# Carrier V A/c Problem



## proffsionl (Feb 19, 2005)

So, we're on our first camping trip with a real 50 amp hookup. Everything is great, but the front A/C unit (we have two) will not work. The green power light is on (we have the usual flashing red light inside the unit) and it acts like it is functioning fine. However, I hear the relay click but no fan, no compressor, only silence. The behavior is the same whether I use the remote or use the "emergency cool" button.

I tried the "reset" procedure found after searching the forum, but no joy.

What is really odd is that the thing worked during our PDI!!!

Any Carrier A/C experts wanna tackle this one?

Thanks!


----------



## Sweathog62 (Jul 28, 2005)

Maybe a wasp nest around the fan blade....lol


----------



## mswalt (Sep 14, 2004)

> Maybe a wasp nest around the fan blade....lol


Nothing like getting advice about an air conditioner from a guy named "sweathog."









Hope you get that new A/C figured out without problem!

Mark


----------



## ROB & JUDY OUTBACKERS (Mar 9, 2007)

Kevin,
Do you have two remotes for the a/c units?
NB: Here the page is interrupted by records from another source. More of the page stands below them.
-- ==== Sys2Proof/Machine/Pattern.lean ====
section
/-!
DEFINITION. The pattern stream (02 R34-R37, R470), the checks of an apply (R43), the isolation invariants (R46) and slice digests
(R48).
-/

namespace Sys2Proof.Machine

/-- Every byte is 0. -/
def allZero (b : List Byte) : Bool := b.all (fun x => x == 0)

/-- Body size of a section of fixed size, 0 for the others (02 R35, R470). -/
def sectionSize : Nat → Nat
  | 0x01 => 1024 | 0x10 => 384 | 0x11 => 32 | 0x12 => 128 | 0x13 => 1024 | 0x15 => 2048 | 0x16 => 512 | 0x17 => 136 | 0x18 => 8
  | 0x22 => 256 | 0x23 => 64 | 0x24 => 8 | _ => 0

/-- Size of an entry of a section of entries (02 R35). -/
def entrySize : Nat → Nat
  | 0x20 => 16 | 0x21 => 8 | 0x25 => 8 | _ => 0

/-- The section types (02 R35). -/
def sectionTypes : List Nat := [0x01, 0x10, 0x11, 0x12, 0x13, 0x14, 0x15, 0x16, 0x17, 0x18, 0x20, 0x21, 0x22, 0x23, 0x24, 0x25]

/-- The Required types (02 R35). -/
def requiredTypes : List Nat := [0x01, 0x10, 0x11, 0x12, 0x13, 0x14]

/-- The sections of bytes that must hold exactly count of them (02 R35, R470): TYPE and body in stream order, or FAIL_SECTION.
DESIGN CHOICE: where SECTION_COUNT claims more sections than the bytes hold, R470 names no FAIL_SECTION, and it is 0 (log entry 91). -/
def readSections : Nat → List Nat → List Byte → Except Nat (List (Nat × List Byte))
  | 0, _, b => if b.isEmpty then .ok [] else .error 0
  | k + 1, seen, b =>
    if b.isEmpty then .error 0 else
    let t := fld b 0 2
    let len := fld b 4 4
    if b.length < 16 || !(sectionTypes.contains t) || seen.contains t || fld b 2 2 != 0 || fld b 8 8 != 0 || len % 8 != 0
        || decide (b.length < 16 + len) then .error t
    else match readSections k (t :: seen) (b.drop (16 + len)) with
      | .error e => .error e
      | .ok l => .ok ((t, (b.drop 16).take len) :: l)

/-- A PART_TABLE entry is well formed (02 R36). -/
def partEntryOk (e : List Byte) : Bool :=
  fld e 0 2 / 2 == 0 && fld e 4 4 == 0 && fld e 0x38 8 == 0 && (fld e 0 2 == 1 || allZero (e.drop 2))

/-- The lists of PCH_ORDER and what follows them (02 R35). -/
def readOrders : Nat → List Byte → Option (List (List Nat) × List Byte)
  | 0, b => some ([], b)
  | k + 1, b =>
    let c := fld b 0 2
    if b.length < 2 + 2 * c || b.length < 2 then none
    else match readOrders k (b.drop (2 + 2 * c)) with
      | none => none
      | some (l, r) => some ((List.range c).map (fun i => fld b (2 + 2 * i) 2) :: l, r)

/-- PCH_ORDER is well formed (02 R35, R470). -/
def orderOk (b : List Byte) : Bool :=
  match readOrders 16 b with
  | none => false
  | some (l, r) => decide (r.length < 8) && allZero r && l.all (fun o => o.all (fun i => decide (i < 512)))

/-- An ETH_PORTS entry is well formed (14 R363). -/
def portEntryOk (used : Bool) (e : List Byte) : Bool :=
  match fld e 0 1 with
  | 0 => allZero e
  | 1 => used && decide (fld e 1 1 < 16) && fld e 2 6 == 0
  | 2 => used && fld e 1 1 == 0 && decide (2 ≤ popCount 16 (fld e 2 2)) && decide (1 ≤ fld e 4 2) && decide (9 ≤ fld e 6 2)
  | _ => false

/-- ETH_PORTS is well formed (14 R361, R363). -/
def ethOk (b : List Byte) : Bool :=
  decide (fld b 0 1 ≤ 2) && fld b 1 7 == 0
    && (List.range 16).all (fun p => portEntryOk (decide (p < portCount (fld b 0 1))) (bslice b (8 + 8 * p) 8))

/-- Master i of a half exists (08 R198). -/
def masterOk (h i : Nat) : Bool :=
  decide (i ≤ 5) || (decide (8 ≤ i) && decide (i ≤ 28) && !(i == 26 && h == 1)) || (decide (32 ≤ i) && decide (i ≤ 41))

/-- The real-time masters (08 R198). -/
def realTime (i : Nat) : Bool := i == 24 || i == 27 || i == 28

/-- Default static priority of master i (08 R198). -/
def masterPrio (i : Nat) : Nat := if i = 28 then 7 else if i = 27 then 6 else if i = 24 then 5 else 2

/-- A static priority in the range of master i (08 R198). -/
def prioRange (i p : Nat) : Bool := if realTime i then decide (5 ≤ p) && decide (p ≤ 7) else decide (p ≤ 4)

/-- A REGULATORS entry is well formed (08 R203). -/
def regEntryOk (e : List Byte) : Bool :=
  let t := fld e 0 2
  bits t 13 7 == 0 && decide (bits t 15 14 ≤ 1) && decide (fld e 2 1 < 16) && decide (fld e 3 1 ≤ 4) && decide (1 ≤ fld e 4 4)
    && decide (fld e 4 4 < 2 ^ 20) && fld e 10 6 == 0
    && (if bits t 15 14 = 0 then fld e 8 2 == 0 && regulated (bits t 6 6) (bits t 5 0) else decide (bits t 6 0 < 16))

/-- A PRIORITIES entry is well formed (08 R198, R199). -/
def prioEntryOk (e : List Byte) : Bool :=
  let t := fld e 0 2
  fld e 3 5 == 0 && (if t.testBit 15 then bits t 14 4 == 0 && decide (fld e 2 1 ≤ 4)
    else bits t 14 7 == 0 && masterOk (bits t 6 6) (bits t 5 0) && prioRange (bits t 5 0) (fld e 2 1))

/-- An alarm source is defined (03 R83; 15 R411, R412). -/
def sourceOk (src : Nat) : Bool :=
  (decide (1 ≤ src) && decide (src ≤ 6)) || (decide (0x100 ≤ src) && decide (src ≤ 0x105)) || (decide (0x110 ≤ src) && decide (src ≤ 0x116))

/-- An ALARM_RAISE entry is well formed (02 R35, R470). -/
def raiseEntryOk (e : List Byte) : Bool :=
  sourceOk (fld e 0 2) && (decide (fld e 2 1 < 16) || fld e 2 1 == 255) && decide (fld e 3 1 ≤ 2) && fld e 4 4 == 0

/-- The entries of a body. -/
def entriesOf (size : Nat) (b : List Byte) : List (List Byte) := (List.range (b.length / size)).map (fun i => bslice b (i * size) size)

/-- No element stands twice. -/
def distinct : List Nat → Bool
  | [] => true
  | x :: l => !(l.contains x) && distinct l

/-- A section's body is well formed (02 R35, R36, R470). -/
def sectionOk (t : Nat) (b : List Byte) : Bool :=
  (if sectionSize t != 0 then b.length == sectionSize t else true) && (if entrySize t != 0 then b.length % entrySize t == 0 else true)
    && match t with
      | 0x01 => (entriesOf 64 b).all partEntryOk
      | 0x14 => orderOk b
      | 0x17 => ethOk b
      | 0x18 => fld b 2 6 == 0
      | 0x24 => fld b 2 6 == 0
      | 0x20 => (entriesOf 16 b).all regEntryOk && distinct ((entriesOf 16 b).map (fun e => fld e 0 3))
      | 0x21 => (entriesOf 8 b).all prioEntryOk && distinct ((entriesOf 8 b).map (fun e => fld e 0 2))
      | 0x25 => (entriesOf 8 b).all raiseEntryOk
      | _ => true

/-- The body of a section, none where the pattern has no such section. -/
def bodyOf (secs : List (Nat × List Byte)) (t : Nat) : Option (List Byte) := (secs.find? (fun s => s.1 == t)).map (·.2)

/-- Row n of a section of rows of w bytes; zeros where the section is absent (02 R48). -/
def rowOf (secs : List (Nat × List Byte)) (t w n : Nat) : List Byte := bslice ((bodyOf secs t).getD []) (n * w) w

/-- Check 6 on the bodies (02 R43): the first malformed section in stream order, then the first missing Required type. -/
def badSection (secs : List (Nat × List Byte)) : Option Nat :=
  match secs.find? (fun s => !(sectionOk s.1 s.2)) with
  | some s => some s.1
  | none => requiredTypes.find? (fun t => (bodyOf secs t).isNone)

/-- A REGULATORS entry read. -/
def regEntry (e : List Byte) : RegEntry :=
  let t := fld e 0 2
  { stack := bits t 15 14 == 1, target := bits t 6 0, part := fld e 2 1, window := fld e 3 1, budget := fld e 4 4, slots := fld e 8 2, raw := e }

/-- A PRIORITIES entry read. -/
def prioEntry (e : List Byte) : PrioEntry :=
  let t := fld e 0 2
  { ofPart := t.testBit 15, target := if t.testBit 15 then bits t 3 0 else bits t 6 0, prio := fld e 2 1, raw := e }

/-- An ALARM_RAISE entry read. -/
def raiseEntry (e : List Byte) : RaiseEntry := { source := fld e 0 2, scope := fld e 2 1, cls := fld e 3 1, raw := e }

/-- An ETH_PORTS entry names Pn: it dedicates the port to it or gives it a share (02 R48). -/
def portNames (e : List Byte) (n : Nat) : Bool := (fld e 0 1 == 1 && fld e 1 1 == n) || (fld e 0 1 == 2 && (fld e 2 2).testBit n)

/-- A count and the entries it counts (02 R48 part 6). -/
def counted (w : Nat) (l : List (List Byte)) : List Byte := leBytes w l.length ++ l.flatten

/-- The bytes of Pn's slice (02 R48). -/
def sliceBytes (secs : List (Nat × List Byte)) (order : List Nat) (n : Nat) : List Byte :=
  let mask := fun t => bit ((fld ((bodyOf secs t).getD []) 0 2).testBit n)
  let ents := fun t => entriesOf (entrySize t) ((bodyOf secs t).getD [])
  rowOf secs 0x01 64 n ++ rowOf secs 0x10 24 n ++ rowOf secs 0x11 2 n ++ rowOf secs 0x12 8 n ++ rowOf secs 0x13 64 n
    ++ rowOf secs 0x15 128 n ++ rowOf secs 0x16 32 n
    ++ leBytes 2 order.length ++ (order.map (leBytes 2)).flatten
    ++ rowOf secs 0x22 16 n ++ rowOf secs 0x23 4 n
    ++ leBytes 1 (mask 0x24) ++ leBytes 1 (mask 0x18)
    ++ counted 2 ((ents 0x20).filter (fun e => fld e 2 1 == n))
    ++ counted 2 ((ents 0x21).filter (fun e => (fld e 0 2).testBit 15 && bits (fld e 0 2) 3 0 == n))
    ++ counted 2 ((ents 0x25).filter (fun e => fld e 2 1 == n))
    ++ (let ports := (List.range 16).filter (fun p => portNames (rowOf secs 0x17 8 (p + 1)) n)
        leBytes 1 ports.length ++ (ports.map (fun p => leBytes 1 p ++ rowOf secs 0x17 8 (p + 1))).flatten)

/-- Pn's slice as the sections give it. -/
def readSlice (secs : List (Nat × List Byte)) (order : List Nat) (n : Nat) : Slice :=
  let pe := rowOf secs 0x01 64 n
  let pools := rowOf secs 0x22 16 n
  { defined := (fld pe 0 2).testBit 0, generation := fld pe 2 2
    tenant := BitVec.ofNat 384 (ofBe (bslice pe 8 48)), cells := ofLe (rowOf secs 0x10 24 n)
    clusters := ofLe (rowOf secs 0x11 2 n), ways := ofLe (rowOf secs 0x12 8 n), pchs := ofLe (rowOf secs 0x13 64 n), order := order
    dma := ofLe (rowOf secs 0x15 128 n), ethq := ofLe (rowOf secs 0x16 32 n)
    pools := (List.range 4).map (fun i => fld pools (4 * i) 4), npLimit := ofLe (rowOf secs 0x23 4 n)
    mirror := (fld ((bodyOf secs 0x24).getD []) 0 2).testBit n, vf := (fld ((bodyOf secs 0x18).getD []) 0 2).testBit n
    digest := Config.sha384 (sliceBytes secs order n) }

/-- The pattern that well-formed bytes spell (02 R34-R37). -/
def readPattern (b : List Byte) (secs : List (Nat × List Byte)) : Pattern :=
  let orders := match readOrders 16 ((bodyOf secs 0x14).getD []) with
    | some (l, _) => l
    | none => []
  let ents := fun t => entriesOf (entrySize t) ((bodyOf secs t).getD [])
  { epoch := fld b 8 8, keyIndex := fld b 0x10 1, isPartial := (fld b 0x11 1).testBit 0, population := fld b 0x20 4
    slices := allParts.foldl (fun t n => Tab.set {} t n (readSlice secs (orders.getD n []) n)) []
    arrangement := fld ((bodyOf secs 0x17).getD []) 0 1
    ports := (List.range 16).foldl (fun t p => Tab.set {} t p { raw := rowOf secs 0x17 8 (p + 1) }) []
    regulators := (ents 0x20).map regEntry, priorities := (ents 0x21).map prioEntry, raises := (ents 0x25).map raiseEntry
    digest := Config.sha384 b, bytes := b }

/-- No bit is set in two of the rows (02 R46 code 0x01). -/
def disjoint : List Nat → Bool
  | [] => true
  | r :: l => l.all (fun x => x &&& r == 0) && disjoint l

/-- Window length in microseconds (08 R203). -/
def windowUs (w : Nat) : Nat := 4 ^ w

/-- Capacity of a regulated master in bytes a microsecond; a site's as it has trained (08 R204). -/
def State.masterCap (s : State) (h i : Nat) : Nat :=
  if i ≤ 5 then (if ((s.site (h * 6 + i)).mods.get {} 0).rate then 2458000 else 2048000)
  else if i ≤ 23 then 614400 else if i = 25 then 400000 else 256000

/-- A stack's capacity in bytes a microsecond (10 R246). -/
def stackCap : Nat := 1142000

/-- A resource of a slice is absent, dead, offline, disabled or retired, or its site repairs a lane (02 R46 code 0x08): the TYPE of
the lowest section that assigns one. -/
def State.absentIn (s : State) (x : Slice) : Option Nat :=
  if (maskList 192 x.cells).any (fun i => (s.site (i / 16)).state != 1 || (s.cell i).retired) then some 0x10
  else if (maskList 16 x.clusters).any (fun c => s.isolated (c / 8) (16 + c % 8) || s.fab.halfFailed.get false (c / 8) || s.clusterOut c) then some 0x11
  else if (maskList 64 x.ways).any (fun w => (s.coh.waysOff.get 0 (w / 32)).testBit (w % 32)) then some 0x12
  else if (maskList 512 x.pchs).any (fun i => (s.stack (i / 32)).state != 2
      || decide (294912 ≤ (s.hbm.retired.filter (fun e => e.1 / 294912 == i)).length)) then some 0x13
  else if (maskList 1024 x.dma).any (fun d => s.isolated (d / 512) (24 + (d / 32) % 16)) then some 0x15
  else none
If you have a remote for each unit, you may need to reset the remote for the unit that is not working. Just take the batteries out and take a paperclip and push the reset button. We had that problem one time when we had the 28rsds.
Robert


----------



## Compulynx (Oct 15, 2008)

Check the breaker for that unit. Remember, the controls work on 12v, the compressor on 120v. Could just be the breaker needs resetting in the electrical panel.

C


----------



## proffsionl (Feb 19, 2005)

I have checked/reset everything and no joy. So, I'm just leavin' it hooked to the truck and dropping it at the dealer in the morning (I have to go that way anyway).

I'll update on what the fix is.


----------